Kolekar Pandurang, Pataskar Abhijeet, Kulkarni-Kale Urmila, Pal Jayanta, Kulkarni Abhijeet
Bioinformatics Centre, Savitribai Phule Pune University (Formerly University of Pune), Pune, Maharashtra, 411 007, India.
Department of Biotechnology, Savitribai Phule Pune University (Formerly University of Pune), Pune, Maharashtra, 411 007, India.
Sci Rep. 2016 Jun 6;6:27436. doi: 10.1038/srep27436.

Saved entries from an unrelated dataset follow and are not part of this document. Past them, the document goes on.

/-! ## abort -/

@[simp] theorem abort_st (k : ErrKind) (s : State) : (abort k s).st = .idle := rfl
@[simp] theorem abort_dsiCtl (k : ErrKind) (s : State) : (abort k s).dsiCtl = s.dsiCtl := rfl
@[simp] theorem abort_hsSaved (k : ErrKind) (s : State) : (abort k s).hsSaved = s.hsSaved := rfl
@[simp] theorem abort_cur (k : ErrKind) (s : State) : (abort k s).cur = s.cur := rfl
@[simp] theorem abort_upc (k : ErrKind) (s : State) : (abort k s).upc = s.upc := rfl
@[simp] theorem abort_pollN (k : ErrKind) (s : State) : (abort k s).pollN = s.pollN := rfl
@[simp] theorem abort_result (k : ErrKind) (s : State) : (abort k s).result = s.result := rfl
@[simp] theorem abort_err (k : ErrKind) (s : State) : (abort k s).err = errCode k := rfl
@[simp] theorem abort_isDone (k : ErrKind) (s : State) : (abort k s).isDone = true := rfl
@[simp] theorem abort_rst (k : ErrKind) (s : State) : (abort k s).rst = s.rst := rfl
@[simp] theorem abort_cmdValid (k : ErrKind) (s : State) : (abort k s).cmdValid = s.cmdValid := rfl
@[simp] theorem abort_hostIn (k : ErrKind) (s : State) : (abort k s).hostIn = s.hostIn := rfl
@[simp] theorem abort_hostQueue (k : ErrKind) (s : State) : (abort k s).hostQueue = s.hostQueue := rfl
@[simp] theorem abort_port (k : ErrKind) (s : State) : (abort k s).port = .idle := rfl
@[simp] theorem abort_timer (k : ErrKind) (s : State) : (abort k s).timer = s.timer := rfl
@[simp] theorem abort_ctrl (k : ErrKind) (s : State) : (abort k s).ctrl = s.ctrl := rfl
@[simp] theorem abort_portAnswers (k : ErrKind) (s : State) : (abort k s).portAnswers = s.portAnswers := rfl
@[simp] theorem abort_readDraws (k : ErrKind) (s : State) : (abort k s).readDraws = s.readDraws := rfl
@[simp] theorem abort_timerWaits (k : ErrKind) (s : State) : (abort k s).timerWaits = s.timerWaits := rfl
@[simp] theorem abort_drawN (k : ErrKind) (s : State) : (abort k s).drawN = s.drawN := rfl
@[simp] theorem abort_trace (k : ErrKind) (s : State) : (abort k s).trace = s.trace := rfl

/-! ## latch -/

@[simp] theorem latch_st (i : Instr) (s : State) : (latch i s).st = .exec := rfl
@[simp] theorem latch_dsiCtl (i : Instr) (s : State) : (latch i s).dsiCtl = s.dsiCtl := rfl
@[simp] theorem latch_hsSaved (i : Instr) (s : State) : (latch i s).hsSaved = s.hsSaved := rfl
@[simp] theorem latch_cur (i : Instr) (s : State) : (latch i s).cur = ⟨i, s.hostIn.plen, latchedPayload s.hostIn.plen s.hostIn.payload, s.hostIn.cfg, s.hostIn.crcSendReal⟩ := rfl
@[simp] theorem latch_upc (i : Instr) (s : State) : (latch i s).upc = Upc.first := rfl
@[simp] theorem latch_pollN (i : Instr) (s : State) : (latch i s).pollN = s.pollN := rfl
@[simp] theorem latch_result (i : Instr) (s : State) : (latch i s).result = s.result := rfl
@[simp] theorem latch_err (i : Instr) (s : State) : (latch i s).err = 0 := rfl
@[simp] theorem latch_isDone (i : Instr) (s : State) : (latch i s).isDone = false := rfl
@[simp] theorem latch_rst (i : Instr) (s : State) : (latch i s).rst = s.rst := rfl
@[simp] theorem latch_cmdValid (i : Instr) (s : State) : (latch i s).cmdValid = s.cmdValid := rfl
@[simp] theorem latch_hostIn (i : Instr) (s : State) : (latch i s).hostIn = s.hostIn := rfl
@[simp] theorem latch_hostQueue (i : Instr) (s : State) : (latch i s).hostQueue = s.hostQueue := rfl
@[simp] theorem latch_port (i : Instr) (s : State) : (latch i s).port = s.port := rfl
@[simp] theorem latch_timer (i : Instr) (s : State) : (latch i s).timer = s.timer := rfl
@[simp] theorem latch_ctrl (i : Instr) (s : State) : (latch i s).ctrl = s.ctrl := rfl
@[simp] theorem latch_portAnswers (i : Instr) (s : State) : (latch i s).portAnswers = s.portAnswers := rfl
@[simp] theorem latch_readDraws (i : Instr) (s : State) : (latch i s).readDraws = s.readDraws := rfl
@[simp] theorem latch_timerWaits (i : Instr) (s : State) : (latch i s).timerWaits = s.timerWaits := rfl
@[simp] theorem latch_drawN (i : Instr) (s : State) : (latch i s).drawN = s.drawN := rfl
@[simp] theorem latch_trace (i : Instr) (s : State) : (latch i s).trace = s.trace := rfl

Cellular mRNAs are predominantly translated in a cap-dependent manner. However, some viral and a subset of cellular mRNAs initiate their translation in a cap-independent manner. This requires presence of a structured RNA element, known as, Internal Ribosome Entry Site (IRES) in their 5' untranslated regions (UTRs). Experimental demonstration of IRES in UTR remains a challenging task. Computational prediction of IRES merely based on sequence and structure conservation is also difficult, particularly for cellular IRES. A web server, IRESPred is developed for prediction of both viral and cellular IRES using Support Vector Machine (SVM). The predictive model was built using 35 features that are based on sequence and structural properties of UTRs and the probabilities of interactions between UTR and small subunit ribosomal proteins (SSRPs). The model was found to have 75.51% accuracy, 75.75% sensitivity, 75.25% specificity, 75.75% precision and Matthews Correlation Coefficient (MCC) of 0.51 in blind testing. IRESPred was found to perform better than the only available viral IRES prediction server, VIPS. The IRESPred server is freely available at http://bioinfo.net.in/IRESPred/.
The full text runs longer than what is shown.